__Saved entries__:
╭──

theorem witness_DecTakesEightBits :
    abReady.arch.phase = .ready ∧ abDec.arch.phase = .dec ∧ (abEnc.arch.phase ≠ .err ∧ abEnc.arch.phase ∉ [Phase.ready, .dec]) ∧
    abErr.arch.phase = .err := by decide

/-- At the start of a stream, and one symbol before its end. -/
theorem witness_SingleLeafDecodesOneSymbolABit :
    (Inv (aArch .ready aCode 0#9 4#32) ∧ (aArch .ready aCode 0#9 4#32).nnodes = 1#10 ∧ (aArch .ready aCode 0#9 4#32).phase = .ready) ∧
    Inv (aArch .dec aCode 0#9 3#32) ∧ (aArch .dec aCode 0#9 3#32).phase = .dec ∧ 3 = (aArch .dec aCode 0#9 3#32).emitted.toNat :=
  ⟨⟨a_inv _ _ _ _ (.inr ⟨.inl rfl, rfl⟩) (by decide) rfl, rfl, rfl⟩, a_inv _ _ _ _ (.inr ⟨.inr rfl, rfl⟩) (by decide) rfl, rfl, rfl⟩

theorem witness_TrailingBitsAreDiscarded :
    (aArch .dec aCode 0#9 4#32).phase = .dec ∧ (aArch .dec aCode 0#9 4#32).emitted = (aArch .dec aCode 0#9 4#32).total := by decide

theorem witness_DecEmitsTheSymbolsOfTheCodes :
    Inv abDec.arch ∧ abDec.arch.phase = .dec ∧ abDec.arch.nnodes ≠ 1#10 ∧
    walk abDec.arch.node abDec.arch.root [] = some abDec.arch.cur := ⟨ab_dec_inv, rfl, by decide, rfl⟩

/-- The stream's end, a boundary too early, inside a code, READY, other phases. -/
theorem witness_DecendEndsOrRaises :
    ((aArch .dec aCode 0#9 4#32).phase = .dec ∧ (aArch .dec aCode 0#9 4#32).emitted = (aArch .dec aCode 0#9 4#32).total) ∧
    (abDec.arch.phase = .dec ∧ abDec.arch.emitted ≠ abDec.arch.total ∧ abDec.arch.cur = abDec.arch.root) ∧
    (({ abraDec with cur := 7#9 } : Arch).phase = .dec ∧ ({ abraDec with cur := 7#9 } : Arch).emitted ≠ abraDec.total ∧
      ({ abraDec with cur := 7#9 } : Arch).cur ≠ abraDec.root) ∧
    (Inv abReady.arch ∧ abReady.arch.phase = .ready) ∧ (abTree.arch.phase ≠ .err ∧ abTree.arch.phase ∉ [Phase.ready, .dec]) ∧
    abErr.arch.phase = .err :=
  ⟨by decide, by decide, by decide, ⟨ab_ready_inv, rfl⟩, by decide, rfl⟩

/-- A phase of the blanks for each of the seven commands (T106). -/
theorem witness_BlanksOfR70RaiseProtocolError :
    abTree.arch.phase = .tree ∧ abDec.arch.phase = .dec ∧ State.reset.arch.phase = .count ∧ abEnc.arch.phase = .enc ∧
    abReady.arch.phase = .ready ∧
    Answers (.cnt 0#8) abTree (withError abTree.arch .protocolError) [] false 0#32 ∧
    Answers .build abDec (withError abDec.arch .protocolError) [] false 0#32 ∧
    Answers .derive State.reset (withError State.reset.arch .protocolError) [] false 0#32 ∧
    Answers (.enc 0#8) abDec (withError abDec.arch .protocolError) [] false 0#32 ∧
    Answers .encend abTree (withError abTree.arch .protocolError) [] false 0#32 ∧
    Answers (.dec 0#8) abEnc (withError abEnc.arch .protocolError) [] false 0#32 ∧
    Answers .decend State.reset (withError State.reset.arch .protocolError) [] false 0#32 :=
  ⟨rfl, rfl, rfl, rfl, rfl, rfl, rfl, rfl, rfl, rfl, rfl, rfl⟩
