-- ==== Sys2Proof/Machine/RegisterTransfer.lean ====
section
/-! DEFINITION. The two register-transfer instructions (41_register_file.md). -/

namespace Sys2Proof.Machine

/-- STORE (R104). -/
def execStore (imm10 : Payload) (s : State) : Host.Outcome State Fault Refusal :=
  emit (.stored s.nslot imm10) (s.storeNumber imm10)

/-- RECALL (R109). -/
def execRecall (s : State) : Host.Outcome State Fault Refusal :=
  if s.recallOk then emit (.recalled (s.histAt (recallAddr s.hwp s.rdepth))) s.advanceWalk
  else raise .noHistory s

end Sys2Proof.Machine
end

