-- ==== Sys2Proof/Machine/Execute.lean ====
section
/-! DEFINITION. One `exec` call (43_dispatch.md R150): the decoder, then the dispatcher. -/

namespace Sys2Proof.Machine

/-- The transaction `exec(I)` on a state from which the call has been taken. Every error is caught here and becomes the
outcome (43_dispatch.md R153). -/
def execCall (I : List Char) (s : State) : Host.Outcome State Fault Refusal :=
  match decodeInstr I with
  | .error e => raise e s
  | .ok i => exec i s

/-- One step: the oldest pending call is executed whole (20_memory.md R47, R48). With no call pending nothing happens
(log entry 11). -/
def stepCall (s : State) : Host.Outcome State Fault Refusal :=
  match s.takeCall with
  | none => .next s
  | some (I, s') => execCall I s'

/-- The state in which the table's instruction is the next call. -/
def placeTableWord (s : State) (nbits w : Nat) : State := s.callFirst (tableSymbols nbits w)

end Sys2Proof.Machine
end

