-- ==== Sys2Proof/Tests/Slice0.lean ====
section
/-! SUPPORT. Tests whose expected results are the spec's own vectors (95_test_vectors.md), and for each statement with
hypotheses a state and operands that meet them. -/

namespace Sys2Proof.Tests

open Sys2Proof.Machine

/-! ### Small states -/

/-- `s` with one pending call, the given word. -/
def pending (s : State) (w : Word) : State := { s with calls := [symbolsOf w] }

/-- Whether a step answers a next state of which `p` holds. -/
def holdsAfter (s : State) (p : State → Bool) : Bool :=
  match step s with
  | .next t => p t
  | _ => false

/-- Fresh, then STORE #5, STORE #10 (program P1). -/
def two : State := (State.reset.storeNumber 5).storeNumber 10

/-- `two` with the result 15 written to history. -/
def fifteen : State := two.storeHistory 15

/-- Fresh, then the stores of section 2.4: num[1..6] = 1023, 1023, 0, 7, 2, 1. -/
def six : State :=
  (((((State.reset.storeNumber 1023).storeNumber 1023).storeNumber 0).storeNumber 7).storeNumber 2).storeNumber 1

/-- The store cursor at 21, as after 20 stores. -/
def at21 : State := { State.reset with nslot := 21 }

/-- A state no run reaches. -/
def at0 : State := { State.reset with nslot := 0 }

theorem exists_next {s : State} {p : State → Bool} (h : holdsAfter s p = true) :
    ∃ t, step s = .next t ∧ p t = true := by
  unfold holdsAfter at h
  split at h
  · exact ⟨_, ‹_›, h⟩
  · cases h

theorem two_inv : two.Inv := ⟨by decide, by decide, by decide, by decide, by decide, by decide, by decide⟩

theorem fifteen_inv : fifteen.Inv := ⟨by decide, by decide, by decide, by decide, by decide, by decide, by decide⟩

/-! ### Well-formedness: each check refuses an ill-formed input -/

theorem test_wellFormed_accepts : Input.wellFormed (symbolsOf 0x00220020#32) = true := by decide

theorem test_wellFormed_refuses_length_31 : Input.wellFormed (List.replicate 31 '0') = false := by decide

theorem test_wellFormed_refuses_length_33 : Input.wellFormed (List.replicate 33 '0') = false := by decide

theorem test_wellFormed_refuses_bad_symbol :
    Input.wellFormed (List.replicate 31 '0' ++ ['x']) = false ∧
    Input.wellFormed ('2' :: List.replicate 31 '0') = false := by decide

/-! ### Decoding (section 2.1 and programs P1, P4), from symbols written out as the encoding gives them -/

theorem test_decode_store :
    decodeInstr ("000001" ++ "00000" ++ "00000" ++ "0000000101" ++ "000000").toList = .ok (.store 5) := by rfl

theorem test_decode_store_junk :
    decodeInstr ("000001" ++ "11111" ++ "10001" ++ "1111111111" ++ "101010").toList = .ok (.store 1023) := by rfl

theorem test_decode_recallLast_junk :
    decodeInstr ("100001" ++ "00101" ++ "00110" ++ "0000000111" ++ "001000").toList = .ok .recallLast := by rfl

theorem test_decode_add :
    decodeInstr ("000000" ++ "00001" ++ "00010" ++ "0000000000" ++ "100000").toList = .ok (.add 1 2) := by rfl

theorem test_decode_sub :
    decodeInstr ("000000" ++ "00001" ++ "00010" ++ "0000000000" ++ "100010").toList = .ok (.sub 1 2) := by rfl

theorem test_decode_mul :
    decodeInstr ("000000" ++ "00001" ++ "00010" ++ "0000000000" ++ "011000").toList = .ok (.mul 1 2) := by rfl

theorem test_decode_div :
    decodeInstr ("000000" ++ "10101" ++ "11111" ++ "0000000000" ++ "011010").toList = .ok (.div 21 31) := by rfl

theorem test_decode_errors :
    decodeInstr [] = .error (.invalidLength 0) ∧
    decodeInstr ("x" ++ "000000000000000000000000000000").toList = .error (.invalidLength 31) ∧
    decodeInstr ("00000x" ++ "00001" ++ "00001" ++ "0000000000" ++ "111111").toList
      = .error (.malformedBits .opcode) ∧
    decodeInstr ("000000" ++ "00001" ++ "0001x" ++ "0000000000" ++ "100000").toList
      = .error (.malformedBits .sourceTwo) ∧
    decodeInstr ("000000" ++ "00001" ++ "00010" ++ "000000000-" ++ "100000").toList
      = .error (.malformedBits .payload) ∧
    decodeInstr ("011111" ++ "11111" ++ "11111" ++ "0000000000" ++ "000000").toList = .error (.invalidOpcode 31) ∧
    decodeInstr ("000000" ++ "11111" ++ "11111" ++ "0000000000" ++ "000001").toList = .error (.invalidFunction 1) :=
  ⟨rfl, rfl, rfl, rfl, rfl, rfl, rfl⟩

/-- The words of the spec's tables (sections 2 and 3). -/
theorem test_encode_words :
    encodeWord (.store 5) = 0x04000140#32 ∧ encodeWord .recallLast = 0x84000000#32 ∧
    encodeWord (.add 1 2) = 0x00220020#32 ∧ encodeWord (.sub 1 2) = 0x00220022#32 ∧
    encodeWord (.mul 1 2) = 0x00220018#32 ∧ encodeWord (.div 2 1) = 0x0041001A#32 := by decide

theorem test_table_words :
    decodeTableWord 32 0x04000000 = some (.store 0) ∧ decodeTableWord 32 0x84000000 = some .recallLast ∧
    decodeTableWord 32 0x00000020 = some (.add 0 0) ∧ decodeTableWord 32 0x00000022 = some (.sub 0 0) ∧
    decodeTableWord 32 0x00000018 = some (.mul 0 0) ∧ decodeTableWord 32 0x0000001A = some (.div 0 0) ∧
    decodeTableWord 32 0x7C220020 = none := by decide

/-! ### Instructions, one step each -/

theorem test_store_then_cursor : holdsAfter (pending State.reset 0x04000140#32) (fun t =>
    t.number 1 == 5 && t.nslot == 2 && t.outcomes == [.stored 1 5]) = true := by decide

theorem test_store_wraps_to_1 : holdsAfter (pending at21 0x04000240#32) (fun t =>
    t.number 21 == 9 && t.nslot == 1 && t.outcomes == [.stored 21 9]) = true := by decide

theorem test_recall_newest : holdsAfter (pending fifteen 0x84000000#32) (fun t =>
    t.rdepth == 1 && t.outcomes == [.recalled 15]) = true := by decide

theorem test_recall_fresh : holdsAfter (pending State.reset 0x84000000#32) (fun t =>
    t.rdepth == 0 && t.outcomes == [.error .noHistory]) = true := by decide

theorem test_add_first_result : holdsAfter (pending two 0x00220020#32) (fun t =>
    t.histAt 0 == 15 && t.hwp == 1 && t.hcount == 1 && t.outcomes == [.result .add 15]) = true := by decide

theorem test_add_index_22 : holdsAfter (pending two 0x00360020#32) (fun t =>
    t.hcount == 0 && t.outcomes == [.error (.registerOutOfRange 22)]) = true := by decide

theorem test_sub_negative : holdsAfter (pending six 0x00610022#32) (fun t =>
    t.outcomes == [.result .sub (-1023)] && BitVec.ofInt 32 (t.histAt 0) == 0xFFFFFC01#32) = true := by decide

theorem test_mul_largest : holdsAfter (pending six 0x00220018#32) (fun t =>
    t.outcomes == [.result .mul 1046529]) = true := by decide

theorem test_div_truncates : holdsAfter (pending six 0x0085001A#32) (fun t =>
    t.outcomes == [.result .div 3]) = true := by decide

theorem test_div_by_register_zero : holdsAfter (pending six 0x0080001A#32) (fun t =>
    t.hcount == 0 && t.outcomes == [.error .divisionByZero]) = true := by decide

╰──

__WHAT YOU NEED TO DO__: Scan the lines above for the word "none" and copy every one where it occurs.

__COMPLETED EXERCISE__:
  | none => .next s
    decodeTableWord 32 0x7C220020 = none := by decide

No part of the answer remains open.